I'll state the question from my textbook here:
If $\cos2\theta=0$, then $\begin{vmatrix} 0 & \cos \theta & \sin \theta \\ \cos \theta & \sin \theta & 0 \\ \sin \theta & 0 & \cos \theta \end{vmatrix}^2=$?
This is how I solved the problem:
$\begin{vmatrix} 0 & \cos \theta & \sin \theta \\ \cos \theta & \sin \theta & 0 \\ \sin \theta & 0 & \cos \theta \end{vmatrix}^2$
$= (\cos^3 \theta + \sin^3 \theta)^2$
$= (\cos \theta + \sin \theta)^2(\cos^2 \theta – \cos \theta \sin \theta + \sin^2 \theta)^2$
$= (1+ \sin2\theta)(1-\sin2\theta + \sin^2 \theta \cos^2 \theta)$
$= (1+ \sin2\theta)(1-\sin2\theta) + (1 + \sin2\theta)\sin^2\theta \cos^2 \theta$
$= \cos^2 2\theta + \frac 14 (1 + \sin2\theta)\sin^2 2\theta$
$= \frac 14 (1 + \sin2\theta)\sin^2 2\theta$
Now since $\cos2\theta=0$, $\sin2\theta = \pm 1$.
Therefore the above expression can take the values 0 and $\frac12$.

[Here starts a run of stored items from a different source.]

/-- `mx.gang` sets the gang of every tenon that its mask names, once they are idle, and waits until then; a descriptor with a reserved
bit or a position beyond its size traps. `sx.cfg` sets the strand's word, and traps for a reserved bit. `iq.push` sends its records,
with the strand's round in each, to the home of the queue and counts them in INFL; it traps with 0x0006 for an undeclared queue,
with 0x0001 for a reserved bit or an address outside own scratchpad, with 0x0002 where the records cross a 256-byte block, with
0x0004 in the second range of a buffer, and waits while its queue has no room. `iq.test` returns the queue's state, in flight and
last round. (Rests on R22, R179 to R182, R297, R299, R302, R329.) `rmark` of a strand with nothing outstanding, room for every
marker and its round within 32,768 of every other's completes: the round is then one later, with no cells counted. A strand that
has sent no cell in the round sends a marker with number 0 from each ingress of strands to each egress of its mask; one that has
sent n cells on one pair, and marks with mask 0, sends a marker with number n there, and one with number 0 from every other ingress
of strands to that egress. A mask of more than 16 bits traps. (Rests on
R172, R272, R368.) Where the spec leaves a point open this is the choice of the model: log entries 16, 23, 30 and 34. -/
def Obligations.EngineCommandsAndMarkers : Prop :=
  (∀ (s : State) (a d : XReg) (h : BitVec 8) (b k : Nat) (st : Strand),
     let L := s.launch st.lid
     let B := s.bent b
     let waits (i : Instr) : Prop := ∃ w, exec i s = .next (s.setStrand b k { st with state := .waiting w })
     (s.Issues { rx := [a] } b k st →
       let x := (st.rx a).toNat
       let size := x / 2 ^ 16 % 8
       let pos := x / 2 ^ 12 % 8
       let mask := x / 2 ^ 8 % 16
       let named := if mask = 0 then 15 else mask
       (2 ^ 19 ≤ x ∨ x / 2 ^ 15 % 2 = 1 ∨ size < pos → exec (.mxGang a) s = .next (s.trap b k st 0x0001)) ∧
       (x < 2 ^ 19 → x / 2 ^ 15 % 2 = 0 → pos ≤ size →
         (B.gangBusy named = true → waits (.mxGang a)) ∧
         (B.gangBusy named = false →
           ∃ t, exec (.mxGang a) s = .next t ∧ t.mem = s.mem ∧ t.strand? b k = some st.next ∧
             ∀ e, e < 4 → (NMap.getD (t.bent b).mx e {}).gang =
               if named / 2 ^ e % 2 = 1 then (if mask = 0 then none else some (x % 256, size + 1, pos))
               else (NMap.getD B.mx e {}).gang)) ∧
       (2 ^ 10 ≤ x ∨ x / 8 % 2 = 1 → exec (.sxCfg a) s = .next (s.trap b k st 0x0001)) ∧
       (x < 2 ^ 10 → x / 8 % 2 = 0 →
         exec (.sxCfg a) s = .next (s.setStrand b k ({ st with sxcfg := (st.rx a).setWidth 32 }).next)) ∧
       (st.ops = [] →
         (NMap.get? L.queues h.toNat = none → exec (.iqPush a h) s = .next (s.trap b k st 0x0006)) ∧
         ∀ Q, NMap.get? L.queues h.toNat = some Q →
           (x / 8 % 4 ≠ 0 → exec (.iqPush a h) s = .next (s.trap b k st 0x0001)) ∧
           (x / 8 % 4 = 0 → (∀ off, spaceOf b (st.rx a &&& ~~~31) ≠ .own off) →
             exec (.iqPush a h) s = .next (s.trap b k st 0x0001)) ∧
           (∀ off, x / 8 % 4 = 0 → spaceOf b (st.rx a &&& ~~~31) = .own off →
             (256 < off % 256 + 32 * (x % 8 + 1) → exec (.iqPush a h) s = .next (s.trap b k st 0x0002)) ∧
             (off % 256 + 32 * (x % 8 + 1) ≤ 256 →
               (L.spadMap off = none → exec (.iqPush a h) s = .next (s.trap b k st 0x0004)) ∧
               ∀ o bd, L.spadMap off = some (o, bd) →
                 let home := L.region.getD (h.toNat % max L.region.length 1) 0
                 let e := if home = b then 9 else 13
                 let n := (tierClass L.tier).toNat
                 let r := s.read (spadAddr b o) (32 * (x % 8 + 1))
                 (B.voqRoom (off / 256 % 8) e n = false → waits (.iqPush a h)) ∧
                 (B.voqRoom (off / 256 % 8) e n = true →
                   ∃ t v c Q', exec (.iqPush a h) s = .next t ∧ t.mem = s.mem ∧ t.strand? b k = some v ∧ v.pc = st.pc + 4 ∧
                     v.SameRegisters st ∧ (t.bent b).queued (off / 256 % 8) e n = B.queued (off / 256 % 8) e n ++ [c] ∧
                     c.kind = 4 ∧ c.code = 1 ∧ c.iqrec = true ∧ c.fmt = 14 ∧ c.arg = BitVec.ofNat 32 h.toNat ∧
                     c.len = BitVec.ofNat 9 (32 * (x % 8 + 1)) ∧ c.round = st.round ∧
                     c.payload = padTo 256 0 (stampRecords st.round r.1) ∧ c.poison = r.2 ∧
                     NMap.get? (t.launch st.lid).queues h.toNat = some Q' ∧ Q'.infl = Q.infl + (x % 8 + 1)))))) ∧
     (s.Issues { wx := [d] } b k st → st.ops = [] →
       (NMap.get? L.queues h.toNat = none → exec (.iqTest d h) s = .next (s.trap b k st 0x0006)) ∧
       (∀ Q, NMap.get? L.queues h.toNat = some Q →
         let last := Q.last.getD 0
         let done := s.roundComplete st.lid h.toNat last
         ∃ t, exec (.iqTest d h) s = .next t ∧ t.mem = s.mem ∧ t.strand? b k = some (st.wx d (BitVec.ofNat 64
           (last.toNat * 2 ^ 40 + min Q.infl (2 ^ 32 - 1) * 2 ^ 8 + (if done then 2 else 0) +
             (if done && Q.infl == 0 then 1 else 0)))).next))) ∧
  (∀ (s : State) (a : XReg) (b k : Nat) (st : Strand), s.Issues { rx := [a] } b k st →
     let m := st.rx a
     let B := s.bent b
     let ix := B.index
     let marks (t : State) (i e n : Nat) : Prop := ∃ c : Cell, (t.bent b).queued i e 0 = B.queued i e 0 ++ [c] ∧ c.rmk = true ∧
       c.arg = BitVec.ofNat 32 n ∧ c.dest = oneHot e ∧ c.round = st.round
     (65536 ≤ m.toNat → exec (.rmark a) s = .next (s.trap b k st 0x0001)) ∧
     (m.toNat < 65536 → s.walkSending st = false → st.ops = [] → (∀ r ∈ s.rounds st.lid, (st.round + 1 - r).toNat < 32768) →
       s.cleared b k st (markRoom (s.regionOf st.lid) (st.markPairs ix (m.setWidth 16))) = true →
       ∃ t v, exec (.rmark a) s = .next t ∧ t.mem = s.mem ∧ t.strand? b k = some v ∧ v.SameRegisters st ∧ v.pc = st.pc + 4 ∧
         v.round = st.round + 1 ∧ v.roundCells = [] ∧
         (st.marked = false → (s.regionOf st.lid).getD ix 0 = b →
           (∀ n, st.roundCells = [] → m = BitVec.ofNat 64 (2 ^ n) → n < 16 → ∀ i ∈ strandIngresses, marks t i n 0) ∧
           (∀ i e n, i < 16 → e < 16 → st.roundCells = [(pairKey ix i e, n)] → m = 0 →
             marks t i e n ∧ ∀ j ∈ strandIngresses, j ≠ i → marks t j e 0))))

My textbook gives the answer as $\frac12$. I don't see any grounds on rejecting the other answer of 0. Have I made a mistake somewhere? Or am I forgetting something?
Best Answer
When in doubt, use the relations in the original problem. Let $\theta=\frac{3\pi}4$. Then $\cos2\theta=0$, while $\sin\theta=\sqrt2/2=a$ and $\cos\theta=-\sqrt2/2=-a$.

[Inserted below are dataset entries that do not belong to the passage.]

/-- R394: an engine that carries cells away leaves what is granted, and what stands at GR. -/
theorem State.keepsGirt_carry (s : State) (b e d : Nat) : s.KeepsGirt (s.carry b e) d := by
  have hpass (c : InCell) : (((s.setBent b ((s.bent b).pass e c none)).bent d).gs, ((s.setBent b ((s.bent b).pass e c none)).bent d).gr) =
      ((s.bent d).gs, (s.bent d).gr) := by
    rw [State.bent_setBent]
    split
    · next h => rw [h]; rfl
    · rfl
  unfold State.carry
  simp only []
  split
  · exact .of_eq rfl
  next c hc =>
  refine .ite (.of_eq rfl) ?_
  split
  · exact .of_eq ((State.bent_engFault_keeps (fun B => (B.gs, B.gr)) (fun _ _ => rfl) ..).trans (hpass c))
  · refine .ite (.of_eq rfl) (.of_setBent rfl (fun x hx => ?_))
    obtain hx | hx := List.mem_append.mp hx
    · exact .inl hx
    · rw [List.mem_singleton.mp hx]
      exact .inr rfl
  · refine .ite (.of_eq rfl) ?_
    have hplaces := s.writePlaces_keeps (fun B => (B.gs, B.gr)) (fun _ _ => rfl) b e c
      (blockPieces c.cell.addr.toNat c.cell.len.toNat) d
    split
    · exact .of_eq ((State.bent_writeCell_keeps (fun B => (B.gs, B.gr)) (fun _ _ => rfl) ..).trans (hpass c))
    · next t h => exact .of_eq (hplaces.1 t h)
    · next t cause h =>
      exact .of_eq ((State.bent_engFault_keeps (fun B => (B.gs, B.gr)) (fun _ _ => rfl) ..).trans
        ((State.bent_updBent_keeps (fun B => (B.gs, B.gr)) t b d (f := fun B => B.pass e c none) (fun B => rfl)).trans (hplaces.2 t cause h)))
    · exact .of_eq rfl

/-! ### GS sends what holds a place (R294) -/

theorem Bent.sent_keeps (B : Bent) (x : GsCell) : (B.sent x).gs = B.gs ∧ (B.sent x).gr = B.gr := by
  unfold Bent.sent
  split
  · exact ⟨rfl, rfl⟩
  · split <;> exact ⟨rfl, rfl⟩

theorem Bent.foldl_sent_keeps (l : List GsCell) (B : Bent) : (l.foldl Bent.sent B).gs = B.gs ∧ (l.foldl Bent.sent B).gr = B.gr := by
  induction l generalizing B with
  | nil => exact ⟨rfl, rfl⟩
  | cons x l ih =>
    obtain ⟨h1, h2⟩ := ih (B.sent x)
    obtain ⟨h3, h4⟩ := B.sent_keeps x
    exact ⟨h1.trans h3, h2.trans h4⟩

section
variable (ix : Nat)

/-- Cells that arrive at their targets. -/
def State.arriveAll (s : State) (l : List GsCell) : State :=
  l.foldl (fun t x => t.updBent x.target (fun T => { T with gr := T.gr ++ [x.place ix] })) s

theorem State.gs_arriveAll (s : State) (l : List GsCell) (d : Nat) : ((s.arriveAll ix l).bent d).gs = (s.bent d).gs := by
  induction l generalizing s with
  | nil => rfl
  | cons x l ih => exact (ih _).trans (State.bent_updBent_keeps Bent.gs _ _ _ (fun _ => rfl))

theorem State.mem_arriveAll (l : List GsCell) (s : State) :
    (∀ d, ∀ g ∈ (s.bent d).gr, g ∈ ((s.arriveAll ix l).bent d).gr) ∧
    ∀ x ∈ l, x.place ix ∈ ((s.arriveAll ix l).bent x.target).gr := by
  induction l generalizing s with
  | nil => exact ⟨fun d g h => h, fun x h => (nomatch h)⟩
  | cons x l ih =>
    obtain ⟨hold, hnew⟩ := ih (s.updBent x.target (fun T => { T with gr := T.gr ++ [x.place ix] }))
    refine ⟨fun d g hg => hold d g ?_, List.forall_mem_cons.mpr ⟨hold _ _ ?_, hnew⟩⟩
    · rw [State.bent_updBent]
      split
      · next h => exact List.mem_append_left _ (h ▸ hg)
      · exact hg
    · rw [State.bent_updBent, if_pos rfl]
      simp

end

theorem State.keepsGirt_gsMarker (s : State) (b d : Nat) : s.KeepsGirt (s.gsMarker b) d := by
  have hmark (c : InCell) : (((s.bent b).takeMarker egGS c).gs, ((s.bent b).takeMarker egGS c).gr) = ((s.bent b).gs, (s.bent b).gr) := by
    unfold Bent.takeMarker Bent.marked Bent.updPair
    simp only []
    split <;> split <;> rfl
  unfold State.gsMarker
  simp only []
  split
  · next c hc =>
    obtain ⟨hgs, hgr⟩ := Prod.mk.inj (hmark c)
    exact .ite (.of_setBent (n := s.nonce) hgr (fun x hx => .inl (hgs ▸ hx))) (.of_eq rfl)
  · exact .of_eq rfl

theorem Bent.markCopies_granted (B : Bent) (stamp e : Nat) (c : InCell) : ∀ x ∈ B.markCopies stamp e c, x.granted = false := by
  intro x hx
  obtain ⟨t, -, h⟩ := List.mem_filterMap.mp hx
  simp only [] at h
  split at h
  · exact nomatch h
  · obtain rfl := Option.some.inj h
    rfl

/-- R395: a marker that is due, sent on. -/
def Bent.sendOn (stamp : Nat) (B : Bent) (m : Nat × InCell) : Bent :=
  { B with
    gs := B.gs ++ B.markCopies stamp m.1 m.2
    gsSent := B.gsSent.filter (fun g => !g.is m.1 m.2.ing (issuerOf B.index m.2.ing m.2.side) m.2.cell.round) }

theorem Bent.foldl_sendOn_keeps (stamp : Nat) (l : List (Nat × InCell)) (B : Bent) : (l.foldl (Bent.sendOn stamp) B).gr = B.gr ∧
    ∀ x ∈ (l.foldl (Bent.sendOn stamp) B).gs, x ∈ B.gs ∨ x.granted = false := by
  induction l generalizing B with
  | nil => exact ⟨rfl, fun x hx => .inl hx⟩
  | cons m l ih =>
    obtain ⟨hgr, hgs⟩ := ih (Bent.sendOn stamp B m)
    refine ⟨hgr, fun x hx => (hgs x hx).elim (fun hx => ?_) .inr⟩
    exact (List.mem_append.mp hx).imp_right (B.markCopies_granted _ _ _ x)

/-- R395: markers sent on hold no place yet. -/
theorem State.keepsGirt_forwardMarks (s : State) (b d : Nat) : s.KeepsGirt (s.forwardMarks b) d := by
  obtain ⟨hgr, hgs⟩ := (s.bent b).foldl_sendOn_keeps s.nonce
    ((s.bent b).gsMarks.filter (fun m => decide (m.2.cell.arg.toNat ≤ (s.bent b).passedOf m.1 m.2)))
  exact .of_setBent hgr hgs

/-- R294: what GS sends is no longer there, and stands at its target. -/
theorem State.sendGranted_shows (s : State) (b : Nat) : (∀ x ∈ ((s.sendGranted b).bent b).gs, x.granted = false) ∧
    ∀ x ∈ (s.bent b).gs, x.granted = true → x.place (s.bent b).index ∈ ((s.sendGranted b).bent x.target).gr := by
  let out := (s.bent b).gs.filter (fun x => x.granted)
  let B1 := out.foldl Bent.sent { s.bent b with gs := (s.bent b).gs.filter (fun x => !x.granted) }
  have hu : s.sendGranted b = (s.setBent b B1).arriveAll (s.bent b).index out := rfl
  rw [hu]
  refine ⟨fun x hx => ?_, fun x hx hg => (State.mem_arriveAll _ out _).2 x (List.mem_filter.mpr ⟨hx, hg⟩)⟩
  have hgs : B1.gs = (s.bent b).gs.filter (fun x => !x.granted) := (Bent.foldl_sent_keeps out _).1
  rw [State.gs_arriveAll, State.bent_setBent, if_pos rfl, hgs] at hx
  simpa using (List.mem_filter.mp hx).2

theorem exec_girtSend (s : State) (b : Nat) : ∃ u, exec (.girtSend b) s = .next u ∧ (∀ x ∈ (u.bent b).gs, x.granted = false) ∧
    ∀ x ∈ (s.bent b).gs, x.granted = true → x.place (s.bent b).index ∈ (u.bent x.target).gr := by
  have hkeep (d : Nat) : (s.sendGranted b).KeepsGirt ((((s.sendGranted b).gsMarker b).carry b egGS).forwardMarks b) d :=
    ((State.keepsGirt_gsMarker ..).trans (State.keepsGirt_carry ..)).trans (State.keepsGirt_forwardMarks ..)
  obtain ⟨hnone, hsent⟩ := s.sendGranted_shows b
  exact ⟨_, rfl, (hkeep b).2 hnone, fun x hx hg => (hkeep x.target).1 ▸ hsent x hx hg⟩

/-! ### GR (R290, R294, R395) -/

theorem mem_grantFirst {y : GsCell} {l : List GsCell} (h : y ∈ l) : { y with granted := true } ∈ grantFirst y l := by
  induction l with
  | nil => exact nomatch h
  | cons x l ih =>
    rw [grantFirst]
    split
    · next hx => rw [hx]; exact List.mem_cons_self
    · next hx => exact List.mem_cons_of_mem _ (ih ((List.mem_cons.mp h).resolve_left (fun e => hx e.symm)))

section
variable {s : State} {b k : Nat} {p : GrPlace} (hk : (s.bent b).gr[k]? = some p) (hfirst : (s.bent b).grFirst p = true)
include hk hfirst

/-- R395: a marker whose only egress has room. -/
theorem exec_grEnqueue_of_marker (hr : p.cell.rmk = true) {g m : Nat} (hfan : p.fan = [(g, m)]) (hroom : (s.bent b).voqRoom 10 g 0 = true) :
    exec (.grEnqueue b k) s = .next (s.setBent b { (s.bent b).enqueue 10 g
      { p.cell with dest := oneHot g, arg := BitVec.ofNat 32 m } p.side with gr := (s.bent b).gr.eraseIdx k }) := by
  have hexec : exec (.grEnqueue b k) s = execGrEnqueue b k s := rfl
  have hpart : p.fan.partition (fun x => (s.bent b).voqRoom portGR x.1 0) = ([(g, m)], []) := by
    have hroom' : (s.bent b).voqRoom portGR g 0 = true := hroom
    simp [hfan, hroom']
  rw [hexec, execGrEnqueue]
  simp only [hk]
  rw [if_neg (by rw [hfirst]; decide), if_pos hr, Bent.fanOut, hpart]
  rfl

/-- R290: a data cell whose queue has room. -/
theorem exec_grEnqueue_of_data (hr : p.cell.rmk = false) (hroom : (s.bent b).voqRoom 10 p.egress p.cell.cls.toNat = true) :
    exec (.grEnqueue b k) s = .next (s.setBent b { (s.bent b).enqueue 10 p.egress p.cell p.side with
      gr := (s.bent b).gr.eraseIdx k }) := by
  have hexec : exec (.grEnqueue b k) s = execGrEnqueue b k s := rfl
  rw [hexec, execGrEnqueue]
  simp only [hk]
  rw [if_neg (by rw [hfirst]; decide), if_neg (by rw [hr]; decide)]
  exact if_pos hroom

end

end Sys2Proof.Machine

namespace Sys2Proof.Proofs

open Sys2Proof.Machine

/-- Settles O45: the cases of a cell carried away, and what GS and GR leave. -/
theorem writesBetweenBents : Obligations.WritesBetweenBents := by
  unfold Obligations.WritesBetweenBents
  intro s b c B gone
  refine ⟨fun hc hn => ?_, fun e he hc hgs => ⟨fun hr => ?_, fun loc hr hs ho hdet hblock hpos hp => ?_, fun t g hr => ?_⟩,
    exec_girtSend s b, fun hroom o y hy hmem => ?_, fun hfull => if_pos hfull, fun k p g m hk hfirst hr hfan hroom => ?_,
    fun k p hk hfirst hr hroom => ?_⟩
  · obtain ⟨v, hbytes, hfmt, htag, hpois, hexec⟩ := exec_sinkData_of_empty hc hn
    refine ⟨_, v, hexec, rfl, ?_, ?_, hbytes, hfmt, htag, hpois⟩
    · simp only [gone, State.bent_setBent, if_true, NMap.getD_set]
      rfl
    · simp only [State.bent_setBent, if_true, NMap.get?_set]
  · obtain ⟨hrefused, -⟩ := State.carry_of_head hc hgs
    refine ⟨_, (writeback_eq he).trans (congrArg _ (hrefused hr)), rfl, ?_⟩
    simp only [gone, State.bent_setBent, if_true, Bent.pass, NMap.getD_set]
    rfl
  · obtain ⟨-, -, hhere⟩ := State.carry_of_head hc hgs
    have hplaces : s.writePlaces b e c (blockPieces c.cell.addr.toNat c.cell.len.toNat) = .inr [(loc, 0, c.cell.len.toNat)] := by
      rw [blockPieces_of_within hblock hpos, State.writePlaces, hp]
      rfl
    have hlen : c.cell.bytes.length = c.cell.len.toNat := length_padTo ..
    have hbytes : (c.cell.bytes.drop 0).take c.cell.len.toNat = c.cell.bytes := by rw [List.drop_zero, ← hlen, List.take_length]
    let t := s.setBent b (B.pass e c none)
    let w := t.cellWriter c.cell c.side
    have hot : t.Ordered := ho
    have hd : (t.launch w.lid).det = false := by
      rw [State.cellWriter_lid]
      exact hdet
    have hbyte (y : Nat) : (t.writeCell c [(loc, 0, c.cell.len.toNat)]).byte y = (t.write w loc c.cell.bytes c.cell.poison).byte y :=
      congrArg (Memory.get · y) ((State.wrote_mem ..).trans (by rw [List.foldl_cons, hbytes]; rfl))
    refine ⟨_, (writeback_eq he).trans (congrArg _ (hhere _ hr hs hplaces)), ?_, fun y hy => ?_, fun j hj => ?_⟩
    · have hin := State.bent_writeCell_keeps Bent.inbuf (fun _ _ => rfl) t c [(loc, 0, c.cell.len.toNat)] b
      simp only [gone]
      rw [hin, State.bent_setBent, if_pos rfl, Bent.pass, NMap.getD_set, if_pos rfl]
      rfl
    · exact (hbyte y).trans (State.write_byte_of_outside _ _ _ _ _ _ hot (by rwa [hlen]))
    · rw [List.getD_eq_getElem _ _ (by rwa [hlen])]
      exact (hbyte _).trans (State.write_byte_inside _ _ _ _ _ _ hot hd (by rwa [hlen]))
  · obtain ⟨-, hgirt, -⟩ := State.carry_of_head hc hgs
    refine ⟨_, { cell := c.cell, side := c.side, egr := e, ing := c.ing, target := t, egress := g, stamp := s.nonce },
      (writeback_eq he).trans (congrArg _ (hgirt t g hr)), rfl, ?_, rfl, rfl, rfl, rfl, ?_⟩
    · exact congrArg Bent.gs ((State.bent_setBent ..).trans (if_pos rfl))
    · exact (congrArg Bent.inbuf ((State.bent_setBent ..).trans (if_pos rfl)) :)
  · have hexec : exec (.grReservation b) s = .next (s.updBent o (fun B => { B with gs := grantFirst y B.gs })) := by
      have h : exec (.grReservation b) s = execGrReservation b s := rfl
      rw [h, execGrReservation, if_neg (Nat.not_le.mpr hroom), hy]
    refine ⟨_, hexec, rfl, ?_⟩
    rw [State.bent_updBent, if_pos rfl]
    exact ⟨rfl, mem_grantFirst hmem⟩
  · refine ⟨_, exec_grEnqueue_of_marker hk hfirst hr hfan hroom, rfl, ?_⟩
    rw [State.bent_setBent, if_pos rfl]
    exact ⟨rfl, B.queued_enqueue 10 g { p.cell with dest := oneHot g, arg := BitVec.ofNat 32 m } p.side⟩
  · refine ⟨_, exec_grEnqueue_of_data hk hfirst hr hroom, rfl, ?_⟩
    rw [State.bent_setBent, if_pos rfl]
    exact ⟨rfl, B.queued_enqueue 10 p.egress p.cell p.side⟩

The expression in the question is now $$\begin{vmatrix}0&-a&a\\-a&a&0\\a&0&-a\end{vmatrix}^2$$ Clearly, adding up all three rows of the matrix produces the zero vector, so the whole expression evaluates to zero. Your working is entirely correct: the book is wrong to omit 0 as an answer.
The result of $\frac12$ is obtained with the other principal solution to $\cos2\theta=0$, $\theta=\frac\pi4$.